* [PROBLEM STATEMENT]
Identify and pull out each line of the entries in which "branchTo" occurs.

(Dataset excerpts)

-- ==== Sys2Proof/Machine/Operands.lean ====
section
/-!
DEFINITION. Operations shared by the instructions of the programmed cores (R91 to R97): registers, issue, the program
counter, illegal cases and own-store addresses.
-/

namespace Sys2Proof.Machine

open Sys2Proof

/-- The core that an instruction names. -/
abbrev cid (t : Fin 12) (p : Fin 41) : Nat := coreId t.val p.val

/-- Whether register i of a participant lies in the TCC's second bank now (R129). -/
def bankTwo (s : State) (t p i : Nat) : Bool := p = 40 && 8 ≤ i && (tccOf s t).inTrap

/-- What a scalar register that is not listed holds: 0, or a lost value after a sleep that loses it (R384). -/
def lostG (epoch i : Nat) : Word64 := if epoch = 0 then 0#64 else Config.lostWord64 epoch i

/-- A register put into a map whose unlisted registers hold 0, or lost values. -/
def putReg {α : Type} [DecidableEq α] (epoch : Nat) (d : α) (m : KMap α) (i : Nat) (v : α) : KMap α :=
  if epoch = 0 then kput d m i v else kinsert m i v

/-- G[i]; G0 reads as 0 (R91). -/
def getG (s : State) (t p i : Nat) : Word64 :=
  let k := coreOf s (coreId t p)
  if i = 0 then 0#64
  else if bankTwo s t p i then kget (lostG k.epoch (coreId t p * 64 + 32 + i)) (tccOf s t).bank2 i
  else kget (lostG k.epoch (coreId t p * 64 + i)) k.g i

/-- The state with G[i] written; writes to G0 are discarded (R91). -/
def setG (s : State) (t p i : Nat) (v : Word64) : State :=
  if i = 0 then s
  else if bankTwo s t p i then
    let k := tccOf s t
    setTcc s t { k with bank2 := putReg (coreOf s (coreId t p)).epoch 0#64 k.bank2 i v }
  else
    let k := coreOf s (coreId t p)
    setCore s (coreId t p) { k with g := putReg k.epoch 0#64 k.g i v }

/-- State code of a half of a tile (R315, R323): 0 AWAKE, 1 GOING_DOWN, 2 DOWN, 3 PENDING_ON, 4 GATED. -/
def halfState (s : State) (t h : Nat) : Nat :=
  if h = 0 then fld (pget s (tilePage t 84) 0x084) 2 0 else fld (pget s (tilePage t 84) 0x084) 6 4

/-- Whether the half of a participant is AWAKE; the seam strip always is (R315). -/
def ptAwake (s : State) (t p : Nat) : Bool :=
  match ptHalf p with
  | some h => halfState s t h = 0
  | none => true

/-- The program counter set. -/
def setPc (s : State) (t p pc : Nat) : State :=
  let k := coreOf s (coreId t p)
  setCore s (coreId t p) { k with pc := pc % 2 ^ 64 }

/-- The program counter moved past one instruction (R92). -/
def nextPc (s : State) (t p : Nat) : State := setPc s t p ((coreOf s (coreId t p)).pc + 8)

/-- Whether a participant is ready for the instruction at its PC (R94, R96, R128, R129, R138): it runs, waits for nothing, its PC
lies in its store, its half is AWAKE, and no trap or halt is due first. -/
def ready (s : State) (t p : Nat) : Bool :=
  let k := coreOf s (coreId t p)
  k.run = .running && k.wait = none && !k.stopReq && k.pc < storeSize p && ptAwake s t p &&
  (p != 40 || (!(tccOf s t).halted && ((tccOf s t).inTrap || (tccOf s t).pend = [])))

/-- Whether a participant can issue an instruction now: it is ready, and no instruction before this one is held (R94). -/
def canIssue (s : State) (t p : Nat) : Bool := ready s t p && (coreOf s (coreId t p)).held = none

/-- The instruction counted (R135, R139) and shown as the current operation (R134). -/
def noteIssue (s : State) (t p op md : Nat) : State :=
  let k := coreOf s (coreId t p)
  let s := setCore s (coreId t p) { k with opcode := op, opmod := md, held := none }
  if p = 40 then count s (tccPage t) 0x800 1
  else if 32 ≤ p then count s (ptPage t p) 0x800 1
  else s

/-- The instruction in progress is finished, unless the participant now waits in it (R134). -/
def noteEnd (s : State) (t p : Nat) : State :=
  let k := coreOf s (coreId t p)
  if k.wait.isSome then s else setCore s (coreId t p) { k with opcode := 0, opmod := 0 }

/-- An instruction issued by a participant, where it can issue; else nothing changes (log 4). -/
def issue (s : State) (t p op md : Nat) (f : State → State) : State :=
  if canIssue s t p then noteEnd (f (noteIssue s t p op md)) t p else s

/-- An instruction that issues only under a condition: while it does not hold, the instruction is held, and with it every
instruction behind it (R94). It issues when it is commanded again and the condition holds (log 4). -/
def issueWhen (s : State) (i : Instr) (t p op : Nat) (free : Bool) (f : State → State) : State :=
  let k := coreOf s (coreId t p)
  if !ready s t p || (k.held != none && k.held != some i) then s
  else if free then noteEnd (f (noteIssue s t p op 0)) t p
  else setCore s (coreId t p) { k with held := some i }

/-- Number of the PROG_ERR source on a participant's page (R89, R136, R139). -/
def progErrSource (p : Nat) : Nat := if p < 32 then 3 else 0

/-- Step tag that a fault of a participant's page marks: none on the TCC page, which holds no tag (R426). -/
def ptTag (s : State) (t p : Nat) : Nat := if p = 40 then 0 else curopTag s (ptPage t p)

/-- PROG_ERR raised on a participant's page. -/
def progErr (s : State) (t p : Nat) : State := raiseTag s (ptPage t p) (progErrSource p) (ptTag s t p)

/-- An illegal instruction: PROG_ERR, and nothing else but the PC (R95). -/
def illegal (s : State) (t p : Nat) : State := nextPc (progErr s t p) t p

/-- ADDR_ERR raised on a participant's page (R98). -/
def addrErr (s : State) (t p : Nat) : State :=
  raiseTag s (ptPage t p) (if p < 32 then 8 else 4) (ptTag s t p)

/-- G[GA] + sext(IMM32), modulo 2^64. -/
def effAddr (s : State) (t p : Nat) (f : SFields) : Nat := (getG s t p f.ga.toNat + sext32 f.imm).toNat

/-- Operand B of R97: G[GB] + sext(IMM32), modulo 2^64. -/
def operandB (s : State) (t p : Nat) (f : SFields) : Word64 := getG s t p f.gb.toNat + sext32 f.imm

/-- Key in the state's memory of an offset in a participant's own store (R99). -/
def storeKey (t p off : Nat) : Nat := tlaKey t (storeTla p + off)

/-- Whether a range of n bytes at an offset meets a line of a store. -/
def meetsLine (off n line : Nat) : Bool := 0 < n && off / 128 ≤ line && line ≤ (off + n - 1) / 128

/-- Whether an MXA that has issued may still read a line of its core store (R67): it is in the array or waits. The ring's tiles are
held by the ring itself (log 15). -/
def MatrixCore.reads (m : MatrixCore) (line : Nat) : Bool :=
  let of (o : Option MxaOp) : Bool := match o with
    | some x => meetsLine x.actAt x.act.length line || (!x.ring && meetsLine x.wgtAt x.wgt.length line)
    | none => false
  of m.cur || of m.waiting

/-- Bytes written inside one line of a participant's store; the store of a matrix core holds a write to a line that an MXA still
reads (R67, R99). -/
def storePut (s : State) (t p off : Nat) (data : List Byte) (own : Bool) : State :=
  if p < 32 && (mcOf s t p).reads (off / 128) then
    let m := mcOf s t p
    setMc s t p { m with heldW := m.heldW ++ [⟨off, data, own⟩] }
  else writeBytes s (storeKey t p off) data

/-- The pieces of [a, a + n) by line: address and length, for fuel lines. -/
def linePieces : Nat → Nat → Nat → List (Nat × Nat)
  | 0, _, _ => []
  | k + 1, a, n =>
    if n = 0 then []
    else
      let m := min n (128 - a % 128)
      (a, m) :: linePieces k (a + m) (n - m)

/-- The pieces of [a, a + n) by line. -/
def pieces (a n : Nat) : List (Nat × Nat) := linePieces (n / 128 + 2) a n

/-- Bytes written to a participant's store, line by line. -/
def storeWrite (s : State) (t p off : Nat) (data : List Byte) (own : Bool) : State :=
  foldList (fun x st => storePut st t p x.1 ((data.drop (x.1 - off)).take x.2) own) (pieces off data.length) s

/-- The held writes of a core store land, in arrival order (R67). -/
def landHeld (s : State) (t n : Nat) : State :=
  let m := mcOf s t n
  foldList (fun w st => writeBytes st (storeKey t n w.off) w.data) m.heldW (setMc s t n { m with heldW := [] })

/-- Whether a participant has a store of its own that the core store still holds: it is not complete (R97, R125). -/
def storeHeld (s : State) (t p : Nat) : Bool := p < 32 && (mcOf s t p).heldW.any HeldWrite.own

/-- Whether every earlier load, store and XFER of a participant is complete and visible (R97, R125). -/
def settled (s : State) (t p : Nat) : Bool := (coreOf s (coreId t p)).xfers = [] && !storeHeld s t p

/-- Whether a range of a participant's own store meets one of its own stores that is still held: a load of it waits (log 13). -/
def loadHeld (s : State) (t p off n : Nat) : Bool :=
  p < 32 && (mcOf s t p).heldW.any fun w => w.own && w.off < off + n && off < w.off + w.data.length

/-- Whether [a, a + n) lies wholly inside a participant's store (R96). -/
def inStore (p a n : Nat) : Bool := a + n ≤ storeSize p

/-- An instruction that writes one value to GD (R97). -/
def aluOp (t : Fin 12) (p : Fin 41) (f : SFields) (op : Nat) (g : Word64 → Word64 → Word64) (s : State) : State :=
  issue s t p op 0 fun s =>
    nextPc (setG s t p f.gd.toNat (g (getG s t p f.ga.toNat) (operandB s t p f))) t p

/-- Target of a branch: PC + 8 × sext(IMM32) (R97). -/
def branchTarget (pc : Nat) (f : SFields) : Nat := (BitVec.ofNat 64 pc + 8#64 * sext32 f.imm).toNat

/-- A branch taken or not. -/
def branchTo (s : State) (t p : Nat) (f : SFields) (taken : Bool) : State :=
  if taken then setPc s t p (branchTarget (coreOf s (coreId t p)).pc f) else nextPc s t p

/-- A conditional branch on G[GA] and G[GB] (R97). -/
def condBranch (t : Fin 12) (p : Fin 41) (f : SFields) (op : Nat) (c : Word64 → Word64 → Bool) (s : State) : State :=
  issue s t p op 0 fun s => branchTo s t p f (c (getG s t p f.ga.toNat) (getG s t p f.gb.toNat))

/-- The wait of a participant that goes on waiting. -/
def enterWait (s : State) (c : Nat) (w : Wait) : State :=
  let k := coreOf s c
  setCore s c { k with run := .waiting, wait := some w }

/-- A participant whose wait is over: running, past the instruction that waited, which is finished (R134). -/
def endWait (s : State) (t p : Nat) : State :=
  let k := coreOf s (coreId t p)
  setCore s (coreId t p) { k with run := .running, wait := none, pc := (k.pc + 8) % 2 ^ 64, opcode := 0, opmod := 0 }

/-- A TCC halted, with TCC_CTL.HALT reading 1 (R96, R97, R138). -/
def haltTcc (s : State) (t : Nat) (locked : Bool) : State :=
  let k := tccOf s t
  let s := setTcc s t { k with halted := true, locked := k.locked || locked }
  let c := coreOf s (coreId t 40)
  psetBits (setCore s (coreId t 40) { c with run := .idle }) (tccPage t) 0x098 1

end Sys2Proof.Machine
end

* [TASK RESULT]
def branchTo (s : State) (t p : Nat) (f : SFields) (taken : Bool) : State :=
  issue s t p op 0 fun s => branchTo s t p f (c (getG s t p f.ga.toNat) (getG s t p f.gb.toNat))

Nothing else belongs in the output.